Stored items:
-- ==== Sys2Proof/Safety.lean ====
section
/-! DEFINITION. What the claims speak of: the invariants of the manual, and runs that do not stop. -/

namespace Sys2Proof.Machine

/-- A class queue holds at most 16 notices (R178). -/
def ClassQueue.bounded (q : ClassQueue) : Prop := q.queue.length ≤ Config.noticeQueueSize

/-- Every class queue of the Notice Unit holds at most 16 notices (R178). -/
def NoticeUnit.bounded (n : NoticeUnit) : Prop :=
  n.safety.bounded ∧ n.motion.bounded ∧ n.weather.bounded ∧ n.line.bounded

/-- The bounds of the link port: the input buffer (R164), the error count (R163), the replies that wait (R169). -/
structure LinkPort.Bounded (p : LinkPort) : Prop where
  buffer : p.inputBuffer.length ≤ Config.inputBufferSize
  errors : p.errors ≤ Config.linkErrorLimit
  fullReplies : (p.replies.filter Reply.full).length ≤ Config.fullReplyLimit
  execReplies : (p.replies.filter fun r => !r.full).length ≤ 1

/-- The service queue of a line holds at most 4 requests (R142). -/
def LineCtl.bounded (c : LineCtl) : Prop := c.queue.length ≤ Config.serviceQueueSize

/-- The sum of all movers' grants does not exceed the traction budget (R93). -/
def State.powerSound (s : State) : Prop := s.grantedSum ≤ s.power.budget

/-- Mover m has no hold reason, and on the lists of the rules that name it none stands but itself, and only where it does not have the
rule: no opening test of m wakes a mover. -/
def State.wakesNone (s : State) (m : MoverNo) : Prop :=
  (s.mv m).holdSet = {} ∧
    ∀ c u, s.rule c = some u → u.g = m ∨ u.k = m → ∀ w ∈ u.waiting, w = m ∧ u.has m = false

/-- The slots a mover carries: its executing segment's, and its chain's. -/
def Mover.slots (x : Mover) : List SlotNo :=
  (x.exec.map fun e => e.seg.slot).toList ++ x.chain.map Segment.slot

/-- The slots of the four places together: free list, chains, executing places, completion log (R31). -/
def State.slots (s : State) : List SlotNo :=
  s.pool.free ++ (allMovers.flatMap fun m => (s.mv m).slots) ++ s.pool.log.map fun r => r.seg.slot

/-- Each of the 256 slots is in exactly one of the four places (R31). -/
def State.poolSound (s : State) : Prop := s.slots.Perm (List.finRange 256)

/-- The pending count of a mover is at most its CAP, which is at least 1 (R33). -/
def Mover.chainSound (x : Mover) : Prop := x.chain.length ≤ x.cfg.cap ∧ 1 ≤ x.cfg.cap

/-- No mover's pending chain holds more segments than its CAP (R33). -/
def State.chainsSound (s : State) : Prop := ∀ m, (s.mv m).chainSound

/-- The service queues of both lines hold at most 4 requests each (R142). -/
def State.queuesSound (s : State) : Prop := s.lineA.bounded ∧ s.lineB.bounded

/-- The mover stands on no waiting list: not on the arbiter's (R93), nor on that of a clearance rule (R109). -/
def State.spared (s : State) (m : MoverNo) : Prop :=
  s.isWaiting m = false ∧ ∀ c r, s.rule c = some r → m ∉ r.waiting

==

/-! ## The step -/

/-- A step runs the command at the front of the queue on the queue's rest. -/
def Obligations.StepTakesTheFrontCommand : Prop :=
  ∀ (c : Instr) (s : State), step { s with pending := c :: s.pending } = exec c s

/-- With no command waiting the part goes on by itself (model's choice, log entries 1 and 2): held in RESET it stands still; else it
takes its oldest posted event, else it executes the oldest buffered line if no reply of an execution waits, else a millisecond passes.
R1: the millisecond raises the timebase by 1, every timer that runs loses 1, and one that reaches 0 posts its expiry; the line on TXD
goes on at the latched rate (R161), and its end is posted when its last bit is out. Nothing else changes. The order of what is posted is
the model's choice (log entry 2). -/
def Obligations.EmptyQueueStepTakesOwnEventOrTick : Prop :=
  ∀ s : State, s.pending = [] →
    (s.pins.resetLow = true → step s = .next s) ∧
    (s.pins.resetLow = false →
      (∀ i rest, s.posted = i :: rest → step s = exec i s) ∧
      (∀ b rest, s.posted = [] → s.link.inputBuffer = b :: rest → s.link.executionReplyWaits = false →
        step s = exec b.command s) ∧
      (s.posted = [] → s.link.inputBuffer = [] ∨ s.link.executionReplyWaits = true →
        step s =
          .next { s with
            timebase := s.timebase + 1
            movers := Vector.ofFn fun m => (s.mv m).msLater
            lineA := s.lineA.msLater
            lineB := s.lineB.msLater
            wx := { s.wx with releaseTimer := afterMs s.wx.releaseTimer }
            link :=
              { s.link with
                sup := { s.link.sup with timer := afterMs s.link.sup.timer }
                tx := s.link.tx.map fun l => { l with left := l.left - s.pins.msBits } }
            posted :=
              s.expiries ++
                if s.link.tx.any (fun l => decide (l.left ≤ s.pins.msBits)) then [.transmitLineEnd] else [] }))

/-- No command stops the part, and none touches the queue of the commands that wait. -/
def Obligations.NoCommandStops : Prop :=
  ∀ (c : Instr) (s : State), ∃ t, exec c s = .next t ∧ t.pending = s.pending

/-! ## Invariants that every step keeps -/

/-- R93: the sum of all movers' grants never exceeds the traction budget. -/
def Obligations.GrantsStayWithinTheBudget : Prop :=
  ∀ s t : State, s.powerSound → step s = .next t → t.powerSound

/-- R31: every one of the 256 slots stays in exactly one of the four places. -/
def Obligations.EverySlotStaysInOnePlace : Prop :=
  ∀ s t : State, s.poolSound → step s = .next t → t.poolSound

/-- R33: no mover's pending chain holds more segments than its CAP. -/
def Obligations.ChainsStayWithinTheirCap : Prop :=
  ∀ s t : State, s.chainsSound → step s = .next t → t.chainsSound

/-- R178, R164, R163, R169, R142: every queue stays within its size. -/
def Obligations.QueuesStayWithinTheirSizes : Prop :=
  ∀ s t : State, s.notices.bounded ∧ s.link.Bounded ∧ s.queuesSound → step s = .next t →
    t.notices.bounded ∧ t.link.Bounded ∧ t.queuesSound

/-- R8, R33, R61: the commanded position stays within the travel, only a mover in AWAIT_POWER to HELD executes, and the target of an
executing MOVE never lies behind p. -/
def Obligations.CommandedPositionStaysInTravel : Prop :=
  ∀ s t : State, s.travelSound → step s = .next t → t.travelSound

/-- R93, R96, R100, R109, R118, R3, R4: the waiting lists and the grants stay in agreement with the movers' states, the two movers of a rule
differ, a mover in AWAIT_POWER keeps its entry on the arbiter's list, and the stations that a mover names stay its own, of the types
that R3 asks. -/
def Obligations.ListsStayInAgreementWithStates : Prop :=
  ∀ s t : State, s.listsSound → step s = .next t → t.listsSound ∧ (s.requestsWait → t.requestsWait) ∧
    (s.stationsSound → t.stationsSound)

--

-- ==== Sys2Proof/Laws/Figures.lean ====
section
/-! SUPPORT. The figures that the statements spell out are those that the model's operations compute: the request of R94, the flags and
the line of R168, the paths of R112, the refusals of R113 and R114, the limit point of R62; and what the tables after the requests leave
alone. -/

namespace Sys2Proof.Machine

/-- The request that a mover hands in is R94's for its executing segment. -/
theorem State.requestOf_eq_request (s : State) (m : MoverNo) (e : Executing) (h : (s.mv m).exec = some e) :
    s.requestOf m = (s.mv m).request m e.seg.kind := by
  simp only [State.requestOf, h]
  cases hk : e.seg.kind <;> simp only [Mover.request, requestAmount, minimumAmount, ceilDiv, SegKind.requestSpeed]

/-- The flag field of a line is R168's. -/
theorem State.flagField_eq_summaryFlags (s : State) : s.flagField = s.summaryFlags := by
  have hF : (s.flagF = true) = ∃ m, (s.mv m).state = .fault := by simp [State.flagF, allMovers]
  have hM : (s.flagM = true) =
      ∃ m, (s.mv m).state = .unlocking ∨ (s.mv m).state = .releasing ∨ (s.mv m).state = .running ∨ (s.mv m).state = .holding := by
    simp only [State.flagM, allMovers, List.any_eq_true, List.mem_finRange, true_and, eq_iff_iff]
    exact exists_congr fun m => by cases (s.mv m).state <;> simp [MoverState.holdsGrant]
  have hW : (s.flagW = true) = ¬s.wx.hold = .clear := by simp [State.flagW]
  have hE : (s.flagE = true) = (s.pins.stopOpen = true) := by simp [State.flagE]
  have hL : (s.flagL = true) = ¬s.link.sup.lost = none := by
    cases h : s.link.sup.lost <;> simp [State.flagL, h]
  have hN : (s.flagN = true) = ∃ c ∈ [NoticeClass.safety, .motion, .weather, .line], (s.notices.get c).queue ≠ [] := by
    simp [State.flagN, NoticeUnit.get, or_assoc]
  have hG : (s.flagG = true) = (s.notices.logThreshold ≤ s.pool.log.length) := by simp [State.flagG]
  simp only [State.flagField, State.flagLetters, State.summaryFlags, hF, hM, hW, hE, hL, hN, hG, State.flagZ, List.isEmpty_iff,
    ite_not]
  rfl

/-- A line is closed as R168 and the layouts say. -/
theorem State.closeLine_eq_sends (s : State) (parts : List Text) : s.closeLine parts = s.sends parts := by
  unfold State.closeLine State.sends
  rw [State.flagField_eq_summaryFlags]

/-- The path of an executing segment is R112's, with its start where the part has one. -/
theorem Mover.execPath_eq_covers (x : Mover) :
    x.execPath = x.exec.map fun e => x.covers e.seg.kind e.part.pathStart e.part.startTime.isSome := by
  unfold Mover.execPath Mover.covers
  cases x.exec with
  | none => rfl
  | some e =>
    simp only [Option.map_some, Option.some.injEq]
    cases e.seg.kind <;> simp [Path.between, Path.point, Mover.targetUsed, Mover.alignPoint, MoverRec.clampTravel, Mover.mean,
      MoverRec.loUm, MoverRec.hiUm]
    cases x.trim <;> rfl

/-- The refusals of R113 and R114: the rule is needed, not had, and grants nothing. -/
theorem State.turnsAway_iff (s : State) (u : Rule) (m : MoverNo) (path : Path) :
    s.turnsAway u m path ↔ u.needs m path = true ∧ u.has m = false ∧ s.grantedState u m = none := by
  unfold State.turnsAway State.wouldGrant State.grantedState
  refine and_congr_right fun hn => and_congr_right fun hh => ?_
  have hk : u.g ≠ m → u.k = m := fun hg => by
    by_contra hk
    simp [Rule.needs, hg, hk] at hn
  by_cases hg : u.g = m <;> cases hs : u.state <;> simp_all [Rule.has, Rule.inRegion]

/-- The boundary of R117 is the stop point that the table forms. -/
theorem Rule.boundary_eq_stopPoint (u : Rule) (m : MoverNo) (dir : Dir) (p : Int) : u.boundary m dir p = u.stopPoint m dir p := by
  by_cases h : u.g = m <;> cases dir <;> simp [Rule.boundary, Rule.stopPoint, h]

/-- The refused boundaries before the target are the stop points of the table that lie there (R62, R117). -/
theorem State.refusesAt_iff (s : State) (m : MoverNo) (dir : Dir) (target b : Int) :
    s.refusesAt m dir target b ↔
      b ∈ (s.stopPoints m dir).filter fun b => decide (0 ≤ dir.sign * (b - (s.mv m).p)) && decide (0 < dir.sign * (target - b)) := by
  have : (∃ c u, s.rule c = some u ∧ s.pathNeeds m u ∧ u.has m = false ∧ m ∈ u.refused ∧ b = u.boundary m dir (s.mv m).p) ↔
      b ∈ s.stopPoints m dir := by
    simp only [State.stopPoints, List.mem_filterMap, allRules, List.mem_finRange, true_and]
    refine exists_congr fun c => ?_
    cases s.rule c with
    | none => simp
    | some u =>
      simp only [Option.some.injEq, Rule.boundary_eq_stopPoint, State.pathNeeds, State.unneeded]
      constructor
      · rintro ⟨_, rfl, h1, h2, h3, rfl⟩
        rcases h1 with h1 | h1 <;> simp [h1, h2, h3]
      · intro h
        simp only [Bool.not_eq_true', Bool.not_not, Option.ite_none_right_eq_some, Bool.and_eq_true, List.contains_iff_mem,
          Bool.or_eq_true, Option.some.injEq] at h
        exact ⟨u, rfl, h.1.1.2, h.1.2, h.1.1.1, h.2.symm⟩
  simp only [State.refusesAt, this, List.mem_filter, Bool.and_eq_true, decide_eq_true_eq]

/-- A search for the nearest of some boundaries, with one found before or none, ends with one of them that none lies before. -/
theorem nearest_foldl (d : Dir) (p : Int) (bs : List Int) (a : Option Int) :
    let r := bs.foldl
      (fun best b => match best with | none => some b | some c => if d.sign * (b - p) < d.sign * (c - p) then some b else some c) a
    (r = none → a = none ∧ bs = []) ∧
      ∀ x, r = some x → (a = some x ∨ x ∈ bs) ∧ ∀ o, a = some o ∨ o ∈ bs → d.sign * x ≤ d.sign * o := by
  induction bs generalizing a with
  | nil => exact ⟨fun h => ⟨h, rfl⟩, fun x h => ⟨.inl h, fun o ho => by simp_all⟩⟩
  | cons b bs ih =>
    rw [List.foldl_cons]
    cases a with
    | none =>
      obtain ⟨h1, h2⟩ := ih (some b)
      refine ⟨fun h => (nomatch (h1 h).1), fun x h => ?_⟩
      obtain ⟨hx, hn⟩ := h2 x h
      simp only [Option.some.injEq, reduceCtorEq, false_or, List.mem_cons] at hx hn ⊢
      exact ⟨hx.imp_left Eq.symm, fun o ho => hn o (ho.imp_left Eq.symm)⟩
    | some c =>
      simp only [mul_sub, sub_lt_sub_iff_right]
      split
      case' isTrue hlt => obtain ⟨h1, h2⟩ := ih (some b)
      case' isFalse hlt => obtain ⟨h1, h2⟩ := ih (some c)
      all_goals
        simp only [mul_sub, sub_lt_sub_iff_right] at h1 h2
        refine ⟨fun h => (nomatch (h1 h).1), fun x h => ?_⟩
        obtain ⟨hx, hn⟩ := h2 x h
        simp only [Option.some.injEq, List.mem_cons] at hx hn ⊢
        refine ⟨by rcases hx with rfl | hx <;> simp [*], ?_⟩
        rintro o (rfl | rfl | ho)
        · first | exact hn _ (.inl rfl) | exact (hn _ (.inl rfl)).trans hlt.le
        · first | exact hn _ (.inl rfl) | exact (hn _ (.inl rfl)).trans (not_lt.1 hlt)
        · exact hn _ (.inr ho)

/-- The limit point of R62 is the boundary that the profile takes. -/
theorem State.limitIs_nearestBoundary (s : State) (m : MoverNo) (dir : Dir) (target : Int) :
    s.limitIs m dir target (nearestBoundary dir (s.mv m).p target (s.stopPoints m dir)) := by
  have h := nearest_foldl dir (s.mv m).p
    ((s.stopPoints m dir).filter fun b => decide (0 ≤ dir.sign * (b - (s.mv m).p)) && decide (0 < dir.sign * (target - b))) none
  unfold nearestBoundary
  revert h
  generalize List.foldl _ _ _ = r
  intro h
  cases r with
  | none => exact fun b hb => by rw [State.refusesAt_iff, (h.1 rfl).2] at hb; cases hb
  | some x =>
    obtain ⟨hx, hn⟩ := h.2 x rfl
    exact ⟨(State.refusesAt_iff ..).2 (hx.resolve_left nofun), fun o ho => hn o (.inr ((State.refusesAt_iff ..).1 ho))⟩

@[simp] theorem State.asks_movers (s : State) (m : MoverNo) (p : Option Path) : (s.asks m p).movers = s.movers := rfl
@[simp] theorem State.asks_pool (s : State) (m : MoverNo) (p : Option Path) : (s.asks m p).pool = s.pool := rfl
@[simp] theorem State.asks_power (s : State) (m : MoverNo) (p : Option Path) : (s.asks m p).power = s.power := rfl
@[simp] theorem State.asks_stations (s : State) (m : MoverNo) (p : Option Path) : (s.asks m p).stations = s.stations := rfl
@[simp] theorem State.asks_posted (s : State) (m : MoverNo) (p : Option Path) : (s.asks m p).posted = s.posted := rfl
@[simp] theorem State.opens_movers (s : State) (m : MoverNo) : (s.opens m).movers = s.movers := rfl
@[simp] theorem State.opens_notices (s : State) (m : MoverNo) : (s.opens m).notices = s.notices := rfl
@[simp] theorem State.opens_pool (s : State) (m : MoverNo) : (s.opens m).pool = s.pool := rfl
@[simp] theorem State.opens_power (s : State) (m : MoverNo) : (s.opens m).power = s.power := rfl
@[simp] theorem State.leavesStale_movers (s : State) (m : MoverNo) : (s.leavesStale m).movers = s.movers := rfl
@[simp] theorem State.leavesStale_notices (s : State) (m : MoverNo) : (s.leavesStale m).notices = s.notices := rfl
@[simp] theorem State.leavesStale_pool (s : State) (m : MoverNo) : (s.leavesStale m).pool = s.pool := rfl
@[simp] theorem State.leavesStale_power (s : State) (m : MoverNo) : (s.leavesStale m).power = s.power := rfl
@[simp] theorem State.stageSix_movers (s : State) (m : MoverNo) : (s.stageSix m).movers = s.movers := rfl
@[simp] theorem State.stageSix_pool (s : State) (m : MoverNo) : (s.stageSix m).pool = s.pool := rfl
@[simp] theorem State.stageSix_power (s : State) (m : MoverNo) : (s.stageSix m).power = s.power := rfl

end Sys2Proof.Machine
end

**Exercise goal:**
Send back an exact copy of only the lines from the line with "-- ==== Sys2Proof/Safety.lean" up to and including the line with "def State.wakesNone (s" in the data above.

**Result of this task:**
-- ==== Sys2Proof/Safety.lean ====
section
/-! DEFINITION. What the claims speak of: the invariants of the manual, and runs that do not stop. -/

namespace Sys2Proof.Machine

/-- A class queue holds at most 16 notices (R178). -/
def ClassQueue.bounded (q : ClassQueue) : Prop := q.queue.length ≤ Config.noticeQueueSize

/-- Every class queue of the Notice Unit holds at most 16 notices (R178). -/
def NoticeUnit.bounded (n : NoticeUnit) : Prop :=
  n.safety.bounded ∧ n.motion.bounded ∧ n.weather.bounded ∧ n.line.bounded

/-- The bounds of the link port: the input buffer (R164), the error count (R163), the replies that wait (R169). -/
structure LinkPort.Bounded (p : LinkPort) : Prop where
  buffer : p.inputBuffer.length ≤ Config.inputBufferSize
  errors : p.errors ≤ Config.linkErrorLimit
  fullReplies : (p.replies.filter Reply.full).length ≤ Config.fullReplyLimit
  execReplies : (p.replies.filter fun r => !r.full).length ≤ 1

/-- The service queue of a line holds at most 4 requests (R142). -/
def LineCtl.bounded (c : LineCtl) : Prop := c.queue.length ≤ Config.serviceQueueSize

/-- The sum of all movers' grants does not exceed the traction budget (R93). -/
def State.powerSound (s : State) : Prop := s.grantedSum ≤ s.power.budget

/-- Mover m has no hold reason, and on the lists of the rules that name it none stands but itself, and only where it does not have the
rule: no opening test of m wakes a mover. -/
def State.wakesNone (s : State) (m : MoverNo) : Prop :=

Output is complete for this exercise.